Stored data:
◇ ◇ ◇ ◇ ◇
-- ==== Sys2Proof/Tests/Slice0.lean ====
section
/-! SUPPORT. Tests/Slice0.lean: states that meet the hypotheses of the statements, refusals of ill-formed commands, and small checks. -/

open Sys2Proof Sys2Proof.Machine

namespace Sys2Proof.Tests

set_option Elab.async false

/-! ### What the structures of Safety.lean ask, as one Boolean each, so that a concrete state can be shown to meet them -/

/-- `State.Calm`. -/
def calmB (s : State) : Bool := !s.tracing && decide (s.now < 2 ^ 64)

theorem calm_of {s : State} (h : calmB s = true) : s.Calm := by
  simpa [calmB, State.Calm] using h

/-- `State.Keeps`. -/
def keepsB (s : State) (p b : Nat) : Bool :=
  b == 4 || (List.range 4).all (fun k => k == b ||
    ((s.bank p k).st != .running && ((s.bank p k).st != .ready || decide ((s.bank p k).epri ≤ (s.bank p b).epri))))

theorem keeps_of {s : State} {p b : Nat} (h : keepsB s p b = true) : s.Keeps p b := by
  simp only [keepsB, Bool.or_eq_true, beq_iff_eq, List.all_eq_true, List.mem_range, Bool.and_eq_true, bne_iff_ne, ne_eq,
    decide_eq_true_eq] at h
  rcases h with h | h
  · exact .inl h
  · refine .inr (fun k hk hb => ?_)
    rcases h k hk with h | ⟨h1, h2⟩
    · exact absurd h hb
    · exact ⟨h1, fun hr => h2.resolve_left (fun hn => hn hr)⟩

/-- `State.Ready`. -/
def readyB (s : State) (p : Fin 253) (b : Fin 5) : Bool :=
  calmB s && (!s.trLive (trId p) && (s.issues p b && (decide ((s.bank p b).exc = []) && (!(s.bank p b).resv &&
    (decide (s.fetchPc p b = (none, s)) && (!s.dbgOn p b && (!(s.bank p b).stepping && (decide ((s.bank p b).hidden = 0) &&
      (decide ((s.bank p b).pend = []) && keepsB s p b)))))))))

theorem ready_of {s : State} {p : Fin 253} {b : Fin 5} (h : readyB s p b = true) : s.Ready p b := by
  simp only [readyB, Bool.and_eq_true, Bool.not_eq_true', decide_eq_true_eq] at h
  obtain ⟨h1, h2, h3, h4, h5, h6, h7, h8, h9, h10, h11⟩ := h
  exact ⟨calm_of h1, h2, h3, h4, h5, h6, h7, h8, h9, h10, keeps_of h11⟩

/-- The route of a request, where its master has a router. -/
def routeB (s : State) (m a : Nat) : Bool := (s.masterRouter m).all (fun r => s.routed r (s.targetUnit a).router)

theorem route_of {s : State} {m a : Nat} (h : routeB s m a = true) (r : Nat) (hr : s.masterRouter m = some r) :
    s.routed r (s.targetUnit a).router = true := by
  simpa [routeB, hr] using h

/-- An address in a scratch array. -/
def inScratch (s : State) (a : Nat) : Bool := match s.place a with
  | .scratch _ _ => true
  | _ => false

theorem scratch_of {s : State} {a : Nat} (h : inScratch s a = true) : ∃ t o, s.place a = .scratch t o := by
  unfold inScratch at h
  split at h
  · exact ⟨_, _, by assumption⟩
  · cases h

/-- The address a translation gives. -/
def transB (r : TrRes) (pa : Nat) (cached : Bool) : Bool := match r with
  | .ok x a => x == pa && !(cached && a.dev)
  | _ => false

theorem trans_of {r : TrRes} {pa : Nat} {c : Bool} (h : transB r pa c = true) : ∃ a, (c = true → a.dev = false) ∧ r = .ok pa a := by
  unfold transB at h
  split at h
  · rename_i x a
    simp only [Bool.and_eq_true, beq_iff_eq, Bool.not_eq_true', Bool.and_eq_false_imp] at h
    exact ⟨a, h.2, by rw [h.1]⟩
  · cases h

/-- `State.Scratch`. -/
def scratchB (s : State) (p : Fin 253) (b : Fin 5) (va : Word) (accs : List Nat) (op : AccOp) (pa : Nat) : Bool :=
  transB (s.translate p (s.ctxBank p b) (s.level p b) va.toNat accs) pa false && (decide (pa % 64 = va.toNat % 64) && (inScratch s pa &&
    (routeB s (s.coreReq p (s.level p b)).master.toNat pa &&
      (decide (s.guardAcc pa (s.coreReq p (s.level p b)) op (some (coreUnit p)) = (none, s)) &&
        (decide (s.memDown pa = none) && (!s.testOut p pa && (!s.poisoned pa && decide ((s.bank p b).dev = none))))))))

theorem atScratch {s : State} {p : Fin 253} {b : Fin 5} {va : Word} {accs : List Nat} {op : AccOp} {pa : Nat}
    (h : scratchB s p b va accs op pa = true) : s.Scratch p b va accs op pa := by
  simp only [scratchB, Bool.and_eq_true, Bool.not_eq_true', decide_eq_true_eq] at h
  obtain ⟨h1, h2, h3, h4, h5, h6, h7, h8, h9⟩ := h
  obtain ⟨a, -, ha⟩ := trans_of h1
  exact ⟨⟨a, ha⟩, h2, scratch_of h3, route_of h4, h5, h6, h7, h8, h9⟩

/-- `State.L1Hit`. -/
def l1HitB (s : State) (p : Fin 253) (b : Fin 5) (va : Word) (pa : Nat) : Bool :=
  transB (s.translate p (s.ctxBank p b) (s.level p b) va.toNat [0]) pa true && (decide (pa % 64 = va.toNat % 64) &&
    (decide (s.place pa = .dram) && (l1Has s.ling.l1d p (pa / 64) && (decide ((s.sub (coreAgent p) (pa / 64)).data ≠ []) &&
      (!(s.sub (coreAgent p) (pa / 64)).poison && !s.testOut p pa)))))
◇ ◇ ◇ ◇ ◇
ASSIGNMENT: If a line above holds the string "ctxBank", return it as it stands.

YOUR SOLUTION:
  transB (s.translate p (s.ctxBank p b) (s.level p b) va.toNat accs) pa false && (decide (pa % 64 = va.toNat % 64) && (inScratch s pa &&
  transB (s.translate p (s.ctxBank p b) (s.level p b) va.toNat [0]) pa true && (decide (pa % 64 = va.toNat % 64) &&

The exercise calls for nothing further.